Lucile Alexandra Watts (1920 – June 23, 2018) was an American judge. After 20 years as a private practice lawyer, Watts was elected a Wayne County Circuit Court judge in 1980. She was the first black woman to be elected as a circuit court judge in Michigan. In 2019, she was posthumously inducted into the Michigan Women's Hall of Fame.

==Early life==
Watts was born in Homeville, Virginia, in 1920. She grew up in Alliance, Ohio, where she attended Alliance High School followed by the University of Detroit for her bachelor's degree. While earning her LLB from Detroit College of Law in 1962, she was one of very few woman law students in the legal daytime program. Upon graduating, she started her own practice after being unable to find work due to her gender.

==Career==
As a private practice lawyer, Watts was recruited by Great Lakes Mutual Insurance Company to assist with the release of black men arrested during the 1967 Detroit riot. She joined other African-American lawyers in the community to organize and coordinate in defending the men and seeking their release.

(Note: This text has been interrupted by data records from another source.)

-- ==== Sys2Proof/Tests/Slice0.lean ====
section
/-! SUPPORT. Tests: the checks of WellFormed, one word per instruction written out bit by bit from the rows of
spec/30_encoding.md R49, single cycles with the results spec/95_test_vectors.md gives (each test names its vector), and
a witness for the hypotheses of every statement that has some. -/

namespace Sys2Proof.Tests

open Sys2Proof.Machine Sys2Proof.Safety

/-! ## Helpers -/

/-- The reset state with one instruction word at 0x200 (the convention of spec/95_test_vectors.md). -/
def at200 (w : Nat) : State := State.reset.withFetchWord 16 w

/-- Some registers set. -/
def regs (l : List (Reg × Byte)) (s : State) : State := l.foldl (fun t p => t.setV p.1 p.2) s

/-- PC moved to `pc`, and an instruction word there. -/
def at' (pc : Word) (w : Nat) : State := ({ State.reset with pc := pc } : State).withFetchWord 16 w

/-- One cycle. -/
def cycle (s : State) : State :=
  match step s with
  | .next t => t
  | .fault r => nomatch r
  | .refused _ => s

/-- Every step is the `cycle` of these tests. -/
theorem step_eq_cycle (s : State) : step s = .next (cycle s) := by
  cases hd : decodeWord s.fetchWord with
  | ok i => simp only [cycle, step_of_decode hd]
  | error r => simp only [cycle, step_of_reject hd]

/-- The cells that are on, as (column, row), row by row. -/
def lit (fb : Framebuffer) : List (Nat × Nat) :=
  (List.finRange 32).flatMap fun y =>
    (List.finRange 64).filterMap fun x => if pixel fb x y then some (x.val, y.val) else none

/-! ## Well-formedness -/

/-- `0NNN` with NNN = 0x0E0 is `00E0`, no `0NNN` (R48, R51). -/
theorem test_wellFormed_refuses_sys_0E0 : (Instr.sys 0x0E0#12).wellFormed = false := by decide

/-- `0NNN` with NNN = 0x0EE is `00EE`, no `0NNN` (R48, R51). -/
theorem test_wellFormed_refuses_sys_0EE : (Instr.sys 0x0EE#12).wellFormed = false := by decide

theorem test_wellFormed_accepts_sys_0EF : (Instr.sys 0x0EF#12).wellFormed = true := by decide

/-! ## One word per instruction, bit by bit from R49 -/

theorem test_decode_cls : decodeWord 0b0000000011100000#16 = .ok .cls := by decide
theorem test_decode_ret : decodeWord 0b0000000011101110#16 = .ok .ret := by decide
/-- 0000 nnnnnnnnnnnn -/
theorem test_decode_sys : decodeWord 0b0000000100100011#16 = .ok (.sys 0x123#12) := by decide
/-- 0001 nnnnnnnnnnnn -/
theorem test_decode_jp : decodeWord 0b0001101010111100#16 = .ok (.jp 0xABC#12) := by decide
/-- 0010 nnnnnnnnnnnn -/
theorem test_decode_call : decodeWord 0b0010001100000001#16 = .ok (.call 0x301#12) := by decide
/-- 0011 xxxx kkkkkkkk -/
theorem test_decode_seImm : decodeWord 0b0011000101000010#16 = .ok (.seImm 1 0x42#8) := by decide
/-- 0100 xxxx kkkkkkkk -/
theorem test_decode_sneImm : decodeWord 0b0100111010000001#16 = .ok (.sneImm 14 0x81#8) := by decide
/-- 0101 xxxx yyyy 0000 -/
theorem test_decode_seReg : decodeWord 0b0101000100100000#16 = .ok (.seReg 1 2) := by decide
/-- 0110 xxxx kkkkkkkk -/
theorem test_decode_ldImm : decodeWord 0b0110101001010101#16 = .ok (.ldImm 10 0x55#8) := by decide
/-- 0111 xxxx kkkkkkkk -/
theorem test_decode_addImm : decodeWord 0b0111111100000001#16 = .ok (.addImm 15 0x01#8) := by decide
/-- 1000 xxxx yyyy 0000 -/
theorem test_decode_ldReg : decodeWord 0b1000000100100000#16 = .ok (.ldReg 1 2) := by decide
/-- 1000 xxxx yyyy 0001 -/
theorem test_decode_orReg : decodeWord 0b1000111100010001#16 = .ok (.orReg 15 1) := by decide
/-- 1000 xxxx yyyy 0010 -/
theorem test_decode_andReg : decodeWord 0b1000001101000010#16 = .ok (.andReg 3 4) := by decide
/-- 1000 xxxx yyyy 0011 -/
theorem test_decode_xorReg : decodeWord 0b1000010101100011#16 = .ok (.xorReg 5 6) := by decide
/-- 1000 xxxx yyyy 0100 -/
theorem test_decode_addReg : decodeWord 0b1000000111110100#16 = .ok (.addReg 1 15) := by decide
/-- 1000 xxxx yyyy 0101 -/
theorem test_decode_subReg : decodeWord 0b1000011110000101#16 = .ok (.subReg 7 8) := by decide
/-- 1000 xxxx yyyy 0110 -/
theorem test_decode_shr : decodeWord 0b1000100110100110#16 = .ok (.shr 9 10) := by decide
/-- 1000 xxxx yyyy 0111 -/
theorem test_decode_subn : decodeWord 0b1000101111000111#16 = .ok (.subn 11 12) := by decide
/-- 1000 xxxx yyyy 1110 -/
theorem test_decode_shl : decodeWord 0b1000110111101110#16 = .ok (.shl 13 14) := by decide
/-- 1001 xxxx yyyy 0000 -/
theorem test_decode_sneReg : decodeWord 0b1001001000110000#16 = .ok (.sneReg 2 3) := by decide
/-- 1010 nnnnnnnnnnnn -/
theorem test_decode_ldI : decodeWord 0b1010001100000000#16 = .ok (.ldI 0x300#12) := by decide
/-- 1011 nnnnnnnnnnnn -/
theorem test_decode_jpV0 : decodeWord 0b1011111111111110#16 = .ok (.jpV0 0xFFE#12) := by decide
/-- 1100 xxxx kkkkkkkk -/
theorem test_decode_rnd : decodeWord 0b1100000100001111#16 = .ok (.rnd 1 0x0F#8) := by decide
/-- 1101 xxxx yyyy nnnn -/
theorem test_decode_drw : decodeWord 0b1101000100101111#16 = .ok (.drw 1 2 15) := by decide
/-- 1110 xxxx 1001 1110 -/
theorem test_decode_skp : decodeWord 0b1110000110011110#16 = .ok (.skp 1) := by decide
/-- 1110 xxxx 1010 0001 -/
theorem test_decode_sknp : decodeWord 0b1110111110100001#16 = .ok (.sknp 15) := by decide
/-- 1111 xxxx 0000 0111 -/
theorem test_decode_ldVxDt : decodeWord 0b1111001000000111#16 = .ok (.ldVxDt 2) := by decide
/-- 1111 xxxx 0000 1010 -/
theorem test_decode_waitKey : decodeWord 0b1111000100001010#16 = .ok (.waitKey 1) := by decide
/-- 1111 xxxx 0001 0101 -/
theorem test_decode_ldDtVx : decodeWord 0b1111000000010101#16 = .ok (.ldDtVx 0) := by decide
/-- 1111 xxxx 0001 1000 -/
theorem test_decode_ldStVx : decodeWord 0b1111010000011000#16 = .ok (.ldStVx 4) := by decide
/-- 1111 xxxx 0001 1110 -/
theorem test_decode_addI : decodeWord 0b1111111100011110#16 = .ok (.addI 15) := by decide
/-- 1111 xxxx 0010 1001 -/
theorem test_decode_ldF : decodeWord 0b1111010100101001#16 = .ok (.ldF 5) := by decide
/-- 1111 xxxx 0011 0011 -/
theorem test_decode_bcd : decodeWord 0b1111011000110011#16 = .ok (.bcd 6) := by decide
/-- 1111 xxxx 0101 0101 -/
theorem test_decode_storeRegs : decodeWord 0b1111111101010101#16 = .ok (.storeRegs 15) := by decide
/-- 1111 xxxx 0110 0101 -/
theorem test_decode_loadRegs : decodeWord 0b1111001001100101#16 = .ok (.loadRegs 2) := by decide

After 20 years as a private practice lawyer, Watts was elected a Wayne County Circuit Court judge in 1980. She was the first black woman to be elected as a circuit court judge in Michigan. Prior to her death in 2018, Watts served as a board member at Focus: HOPE for 20 years, Woodward Academy, the YMCA of Metropolitan Detroit, Black Women Lawyers Association of Michigan, a lifetime member of the NAACP, and a National Honorary Member of Distinction of the Gamma Phi Delta Sorority. Watts died in her sleep on June 23, 2018, in her Detroit home.